A review paper in this Special Issue “Modeling Calcium Cycling in the Heart: Progress, Pitfalls, and Challenges” written by Qu et al (contribution 3). also addresses calcium signaling in the heart. They explain the different types of models used to represent the ryanodine receptor and how different modeling strategies can be used to represent the dyadic arrangements that are responsible for the local calcium signaling. Cardiac myocytes are arranged in an electrically coupled network in the heart, and the paper describes how models have been used to represent this. The review also describes the role of mitochondria in calcium signaling dynamics, which leads to the next paper in this Special Issue.

The review paper “Calcium Overload and Mitochondrial Metabolism” by Walkon et al. (contribution 4), offers a different topic of calcium signaling, and describes how Ca²⁺ is important to regulate the function of the mitochondrial by activating both the tricarboxylic acid cycle and the electron transfer chain to boost ATP, the energy currency of the cell, when calcium is elevated as is the case when the heart rate increases or during neuron activity. They also explain that during the pathological condition of calcium overload that can occur during disease, mitochondrial [Ca²⁺] can be detrimental to mitochondrial function.

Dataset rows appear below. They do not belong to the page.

-- ==== Sys2Proof/Machine/Registers.lean ====
section
/-! DEFINITION. The register tables of the manual as data (00_scope.md R9-R17; the table of each block cites its rule):
where every field lies in BAR0, its access code and its value after DEV_RST_N.  A field whose Reset column names
another source (the OTP ledgers, the straps, the serial number) has 0 here and takes its value in `State.view`
(`Machine/Flags.lean`). -/

namespace Sys2Proof.Machine

/-- The Access column of R13. -/
inductive Access where
  | ro | rw | wo | w1c | w1s | rc
  deriving DecidableEq, Repr

/-- A register field: the BAR0 offset of its register and its bits `[hi:lo]` (R10). -/
structure Field where
  addr : Nat
  hi : Nat
  lo : Nat
  deriving DecidableEq, Repr

/-- One row of a register table (R13). -/
structure FieldSpec where
  hi : Nat
  lo : Nat
  acc : Access
  rst : Nat
  deriving DecidableEq, Repr

/-- One register, or an array of registers: `dims` lists stride and count, outermost first. -/
structure RegSpec where
  base : Nat
  dims : List (Nat × Nat)
  fields : List FieldSpec
  deriving DecidableEq, Repr

namespace Reg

The Editor’s choice research paper “Synaptic Plasticity Is Predicted by Spatiotemporal Firing Rate Patterns and Robust to In Vivo-like Variability” written by Dorman and Blackwell (contribution 5) studies calcium signaling in neurons and its contribution to neural synaptic plasticity. Synaptic plasticity is the activity-dependent modification of synaptic strength. The authors investigate how the spatiotemporal synaptic input patterns can produce plasticity. They do so by using in vivo-like conditions using a data-driven computational model with a plasticity rule based on calcium dynamics to find that the inputs control the direction and magnitude of the plasticity. The strongly potentiated synapses have greater firing rates and [Ca²⁺] compared to depressed synapses.

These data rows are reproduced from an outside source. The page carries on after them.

-- ==== Sys2Proof/Machine/State.lean ====
section
/-! DEFINITION. The state of the block: every register (one home, `State.regs`), and every queue, buffer, counter, mode,
pin and memory the manual gives the device, as plain data.  Sparse stores are `Cells`: pairs of a key and a value, keys
strictly rising, no value equal to what an unlisted key reads as.  `State.reset` is the device as DEV_RST_N leaves it. -/

namespace Sys2Proof.Machine

/-- A sparse store: keys strictly rising, no entry equal to the store's default. -/
abbrev Cells (V : Type) := List (Nat × V)

/-! ### Why a command stops -/

/-- Faults: the block stops.  No command of the table faults in this model: an event that cannot happen in a state has
no effect, and every refusal the manual names is a reply (assumption 3). -/
inductive Fault where
  /-- Raised by nothing; kept so that the interface names a fault.  Safe. -/
  | none
  deriving DecidableEq, Repr

/-- Refusals: no meaning for the command. -/
inductive Refusal where
  /-- Raised by an arm of `exec` that has no meaning yet; the string is the row's mnemonic.  Safe. -/
  | notModelled (mnemonic : String)
  deriving DecidableEq, Repr

/-! ### Host link -/

/-- What the device sends over PCIe or the service port, in order: a write to host memory, an MSI-X message, the
completion of a read, as bytes where the read is one that R11 does not perform. -/
inductive PcieMsg where
  | memWrite (addr : Nat) (data : Word)
  | msix (vector : Nat)
  | readData (offset size : Nat) (data : Word)
  | readBytes (offset : Nat) (data : List Byte)
  | bar2Data (offset : Nat) (poisoned : Bool) (data : List Word)
  | svcWords (ws : List Word)
  deriving DecidableEq, Repr

/-- A command packet that Keeper holds (R482-R485).  `gen` counts the queue resets before it was fetched (R488), `fail`
is the status that fetching it already gave it. -/
structure Cmd where
  id : Nat
  gen : Nat
  path : Path
  opcode : Nat
  seq : Nat
  epoch : Nat
  fence : Bool
  rbuf : Option (Nat × Nat)
  payload : List Word
  fail : Option Nat
  deriving DecidableEq, Repr

/-- A reply that waits to be written (R488, R489). -/
structure Reply where
  gen : Nat
  path : Path
  opcode : Nat
  seq : Nat
  epoch : Nat
  rbuf : Option (Nat × Nat)
  status : Nat
  detail : Nat
  payload : List Word
  deriving DecidableEq, Repr

/-- An event record (R497): words 0 to 3. -/
structure EventRec where
  w0 : Word
  w1 : Word
  w2 : Word
  w3 : Word
  deriving DecidableEq, Repr

/-- An open window of a limited event (R674): its code and key, when it opened, the occurrences held, and the severity,
source and detail of the event that reports them. -/
structure Window where
  code : Nat
  key : Nat
  opened : Nat
  held : Nat
  sev : Nat
  src : Nat
  detail : Nat
  deriving DecidableEq, Repr

/-- The host link beside its registers: packets fetched and not started, the packet that waits for its tail (since
when, its first word, and the words that the ring must hold for it), commands in progress, replies waiting, events. -/
structure Hif where
  nextId : Nat
  gen : Nat
  fetched : List Cmd
  tailWait : Option (Nat × Word × Nat)
  running : List Cmd
  replies : List Reply
  svcReplies : List Reply
  eseq : Nat
  dropTotal : Nat
  drops : Cells Nat
  droppedSince : Bool
  retained : List EventRec
  windows : List Window
  heldEvents : List (Nat × Nat × Nat × Nat)
  holding : Bool
  irqLast : List (Option Nat)
  irqWant : List Bool
  msixOn : Bool
  msixTable : List (Word × Word)
  autoBw : Bool
  bme : Bool
  d3hot : Bool
  perst : Bool
  deriving DecidableEq, Repr

/-- A latch set of a wing (R115, R116): its tag, a context plus 1 or 0 for none, and the configuration that its latches hold. -/
structure Latch where
  tag : Nat
  cfg : Option WingCfg
  deriving DecidableEq, Repr

/-- A latch set that holds no context. -/
def Latch.empty : Latch := { tag := 0, cfg := none }

/-! ### Step engine -/

/-- A run of the step engine (R78-R85): whether its first step waits for the STEP cue and whether the cue has matched,
the steps still to run of a count, the instants of the pacer's next tick and of its last one (R80), the number of the
next tick to launch on and how many have fallen, the instant from which its first step may launch, whether BUDGET_PACED is
posted. -/
structure Run where
  waitCue : Bool
  cueHit : Bool
  left : Option Nat
  nextFall : Nat
  lastFall : Nat
  tick : Nat
  fallen : Nat
  began : Nat
  pacedPosted : Bool
  deriving DecidableEq, Repr

/-- A wing in the phase in progress (R57-R59). -/
structure WingRun where
  wing : Nat
  round : Nat
  active : Bool
  began : Nat
  got : List Nat
  sent : List Nat
  acked : List Nat
  done : Bool
  ended : Bool
  deriving DecidableEq, Repr

/-- A token under way (R61-R63): its sender, its destination, its value, the corridor hops still to cross, the
instant from which its next hop or its arrival can happen (R620 kind 2) and the instant it was sent. -/
structure Token where
  src : Peer
  dest : Peer
  value : Word
  hops : List Hop
  ready : Nat
  sentAt : Nat
  isAck : Bool
  deriving DecidableEq, Repr

/-- A refill of a wing's next set under way (R120, R121): whether the first bursts are outstanding, the rooms whose
repeated burst is (R35), and whom it serves: 0 the step in progress, 1 the following step (R124), 2 a command or
operation, 3 a rerun closing SWITCH (R124), 4 and 5 the return of R125 and the refill ahead of its rerun, 6 the latch loads of a
reset (R595), 7 an exit from NAP (R564). -/
structure Refill where
  wing : Nat
  ctx : Nat
  main : Bool
  retry : List Nat
  serves : Nat
  deriving DecidableEq, Repr

/-- Where the step in progress stands. -/
inductive Stage where
  | evaluate | commit | switch
  deriving DecidableEq, Repr

/-- What a wing NoC port presents to the design of a context from a LAUNCH on (R176, R288, R289): the free-tag flag, the tag index
of its last request, the words of the oldest visible response to that context. -/
structure NocIn where
  init : Nat
  ctx : Nat
  free : Bool
  tag : Nat
  resp : List Word
  deriving DecidableEq, Repr

/-- A request that a design commits at a wing NoC port (R272, R288), before it has a tag. -/
structure NocReq where
  write : Bool
  addr : Nat
  words : Nat
  firstbe : Nat
  lastbe : Nat
  data : List Word
  deriving DecidableEq, Repr

/-- The step in progress (R51): its context, its phase among `phases`, the LAUNCH issue, the values captured at LAUNCH
(porch, channel, value; what each NoC port presents), the wings and tokens of the phase, the porch output
channels that have their token, the units whose done has reached the step master, the instant of the last done, whether the refill
for its closing SWITCH has failed under a fault (R91). -/
structure StepRun where
  ctx : Nat
  phase : Nat
  phases : Nat
  launchAt : Nat
  evalAt : Nat
  stage : Stage
  wings : List WingRun
  tokens : List Token
  inputs : List (Nat × Nat × Word)
  nocIn : List NocIn
  doneTowers : List Nat
  donePorches : List Nat
  porchGot : List (Nat × Nat)
  lastDone : Nat
  commitAt : Nat
  commits : Nat
  ownEnd : Nat
  remoteLast : Nat
  excess : Nat
  hungPosted : Bool
  closeFailed : Bool
  deriving DecidableEq, Repr

/-- A CTX_MODE or CTX_SELECT whose refills are under way (R152, R153): its command, the mode registers to set, the contexts
of the new set and the fresh ones, the contexts still to refill with whether a SWITCH follows, the wings it switched on,
and what a failure puts back: the latch sets, ACTCTX, SWCOUNT, the demand register and the holdings of the step engine
and of the corridor directions. -/
structure CtxOp where
  cmd : Nat
  modeWord : Word
  rotWord : Word
  ctxs : List Nat
  fresh : List Nat
  todo : List (Nat × Bool)
  wings : List Nat
  oldActive : Cells Latch
  oldNext : Cells Latch
  oldActctx : Nat
  oldSwcount : Word
  oldBudget : Word
  oldGrant : Nat
  oldDirs : Nat
  deriving DecidableEq, Repr

/-- The return of the active sets after an abandoned step (R125), before the engine enters the state `st` with stop cause `cause`: the
context to return to, and whether its SWITCH has run and the refill ahead of the rerun is under way. -/
structure Ret where
  ctx : Nat
  cause : Nat
  st : Nat
  ahead : Bool
  deriving DecidableEq, Repr

/-- The step engine beside its registers: `saved` holds the inputs and NoC port inputs of a pending step (R90), `atRisk` says
whether some SU was above its limit in the last monitor interval (R71), `op` is a CTX_MODE or CTX_SELECT under way, `closingOwed` is the closing SWITCH that R124 leaves to the next run, `faultOwed`
a fault found after COMMIT was issued (R91), `aheadBad` that the refill of the following step has failed (R123, R124), `ret` the
return of R125 under way, `lastEnd` the instant at which the last step ended, `startWait` a run that waits for the refill of that SWITCH, with its command
and its count, `overdraw` the overdraw interval in 0.125 ns, 0 for none (R573). -/
structure StepEng where
  op : Option CtxOp
  strict : Bool
  run : Option Run
  cur : Option StepRun
  saved : Option (List (Nat × Nat × Word) × List NocIn)
  atRisk : Bool
  haltReq : Bool
  haltCmds : List Nat
  lastLaunch : Option Nat
  closingOwed : Bool
  faultOwed : Bool
  aheadBad : Bool
  ret : Option Ret
  lastEnd : Nat
  startWait : Option (Option Nat × Option Nat)
  overdraw : Nat
  loadUntil : Nat
  deriving DecidableEq, Repr

/-! ### Fabric -/

/-- One bank of a MAC slice (R202); the stage registers as numbers of their widths. -/
structure MacBank where
  ar : Nat
  br : Nat
  cr : Nat
  dr : Nat
  mr : Nat
  acc : Nat
  oreg : Nat
  satf : Nat
  accovf : Nat
  divcnt : Nat
  deriving DecidableEq, Repr

/-- A bank with every element 0 (R202). -/
def MacBank.zero : MacBank :=
  { ar := 0, br := 0, cr := 0, dr := 0, mr := 0, acc := 0, oreg := 0, satf := 0, accovf := 0, divcnt := 0 }

/-- The fabric's state (R128-R131, R174, R202): flip-flop copies, landings with their copies at LAUNCH, MAC banks and
bank selects, inbound values and committed copies, what the phases of the step captured, wing power and isolation,
active and next latch sets, settle units and their trim codes (R67), poison signals, wings whose memory or channel bundle failed, the spare map that the cellars apply (R26: by crossing, the
conductors that spares stand in for, in the order of the spares), the towers whose tuned delays are set and the taps that
are not that of an open window (R32, R33). -/
structure Fabric where
  ff : Cells Bool
  ffPend : List (Nat × Bool)
  landing : Cells Bool
  landingCopy : Cells Bool
  mac : Cells MacBank
  macPend : List (Nat × Bool × MacBank)
  bsel : Cells Nat
  bselPend : List (Nat × Nat)
  inVal : Cells Word
  inCommitted : Cells Word
  srcIso : List Nat
  porchVal : Cells Word
  porchCommitted : Cells Word
  tokenStep : List (Nat × Word)
  atticPend : List (Nat × Bool × Word)
  poisonClrPend : List Nat
  nocPend : List (Nat × Nat × Option NocReq)
  fifoPend : List (Nat × Nat × Bool × Bool × Bool × Word)
  powered : List Nat
  isoJob : List (Nat × Nat)
  isoReset : List Nat
  condemned : List (Nat × Nat)
  failed : List Nat
  memFailed : List Nat
  chanFailed : List Nat
  active : Cells Latch
  next : Cells Latch
  su : Cells Nat
  trim : Cells Nat
  poison : List Nat
  poisonRaise : List Nat
  spared : Cells (List Nat)
  tuned : List Nat
  taps : Cells Nat
  refills : List Refill
  deriving DecidableEq, Repr

/-! ### Contexts and configuration -/

/-- A section of a container that the seat kept (R511, R512): type, PARAM and body. -/
structure Section where
  type : Nat
  param : Nat
  body : List Byte
  deriving DecidableEq, Repr

/-- What is read of a container (R507): all its bytes so far, the sections parsed, the sections kept, and the failure
found, as reason and section index. -/
structure Stream where
  bytes : List Byte
  parsed : Nat
  next : Nat
  kept : List (Nat × Section)
  headerOk : Bool
  selected : Bool
  streamKey : List Byte
  failed : Option (Nat × Nat)
  descs : List (Nat × Nat)
  descAddr : Nat
  descDone : Bool
  lastByte : Nat
  timeoutMs : Nat
  deriving DecidableEq, Repr

/-- A staging in progress (R144-R150). -/
structure Staging where
  cmd : Nat
  ctx : Nat
  prev : Nat
  prevFresh : Bool
  gddr : Bool
  length : Nat
  stream : Stream
  status : Option Nat
  deriving DecidableEq, Repr

/-- A partial reconfiguration job (R532-R534). -/
structure Job where
  id : Nat
  slot : Nat
  wing : Nat
  ctx : Nat
  act : Nat
  psp : Nat
  bu : Nat
  gddr : Bool
  stream : Stream
  isolated : Bool
  verified : Bool
  loaded : Bool
  deriving DecidableEq, Repr

/-- A frame as the cellar stores it, with its golden signature (R114, R536). -/
structure Frame where
  bytes : List Byte
  sig : Nat
  deriving DecidableEq, Repr

/-- An entry of the OTP lock ledger (R521). -/
structure LockEntry where
  locked : Bool
  policy : Nat
  keyHash : List Word
  deriving DecidableEq, Repr

/-- Configuration loading beside its registers (R525-R539): the design of each context, the stored planes,
the open stream, staging and jobs, the scanner, the repairs of the last second, and the I/O bank and lane setups. -/
structure Cfg where
  ctxs : List CtxCfg
  planes : Cells Frame
  stream : Option Stream
  staging : Option Staging
  jobs : List Job
  nextJob : Nat
  lock : List LockEntry
  scanAt : Nat
  scanBegan : Nat
  repairs : List (Nat × Nat)
  brokenWc : List (Nat × Nat)
  mirrorCmd : Option Nat
  endCmd : Option Nat
  lanesetGroups : List Nat
  channels : List (Nat × Nat × Nat × Bool)
  sha : BitVec 384
  toRepair : List (Nat × Bool)
  deriving DecidableEq, Repr

/-! ### Hallway packets -/

/-- A hallway packet (R272): header fields and data words; `ready` is the instant from which a router can hold it, later
than the request's entry where a perturbation delays it (R620 kind 3), `buf` the buffer of its class that it takes on its links (R279):
twice the ring it moves in, 0 row or 1 column, and 1 once it has crossed the dateline of that ring. -/
structure Packet where
  type : Nat
  dest : Nat
  init : Nat
  tag : Nat
  gen : Nat
  urg : Nat
  len : Nat
  firstbe : Nat
  lastbe : Nat
  status : Nat
  erridx : Nat
  addr : Nat
  entry : Nat
  alt : Bool
  data : List Word
  ready : Nat
  buf : Nat
  deriving DecidableEq, Repr

/-! ### Attic -/

/-- A word of attic memory (R212, R227): data, code byte, and the three stored copies of the valid bit and of the poison bit. -/
structure AWord where
  data : Word
  code : Byte
  valids : BitVec 3
  poisons : BitVec 3
  deriving DecidableEq, Repr

/-- The three copies of a bit (R227). -/
def copiesOf (b : Bool) : BitVec 3 := if b then 7 else 0

/-- The majority of three copies (R227). -/
def majority (x : BitVec 3) : Bool :=
  let b := fun (i : Nat) => decide (x.toNat / 2 ^ i % 2 = 1)
  (b 0 && b 1) || (b 0 && b 2) || (b 1 && b 2)

/-- A word's valid bit, as it is read (R227). -/
def AWord.valid (w : AWord) : Bool := majority w.valids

In salivary gland acinar cells, agonist stimulation leads to the production of inositol 1,4,5-trisphosphate (IP₃), which mobilized calcium from the endoplasmic reticulum via the IP₃ receptor. The ensuing rise in [Ca²⁺] activates pumps that move water out of the cell. In the research paper “Simulation of Calcium Dynamics in Realistic Three-Dimensional Domains” Sneyd et al (contribution 6). studies the spatial distribution of Ca²⁺ in salivary gland acinar cells to explore how this influences saliva secretion, which depends on [Ca²⁺]. They describe the importance of capturing realistic anatomical details of the salivary gland acinar cells as crucial to producing realistic calcium signaling and secretion dynamics. Because this process is time-consuming and very sensitive to error, the authors present an automated approach they have developed to address these challenges.

In conclusion, calcium signaling plays a role in many different cell types for different purposes. This Special Issue captures a few examples of the importance of calcium signaling and how computational models have helped to clarify the roles and mechanisms of calcium signaling.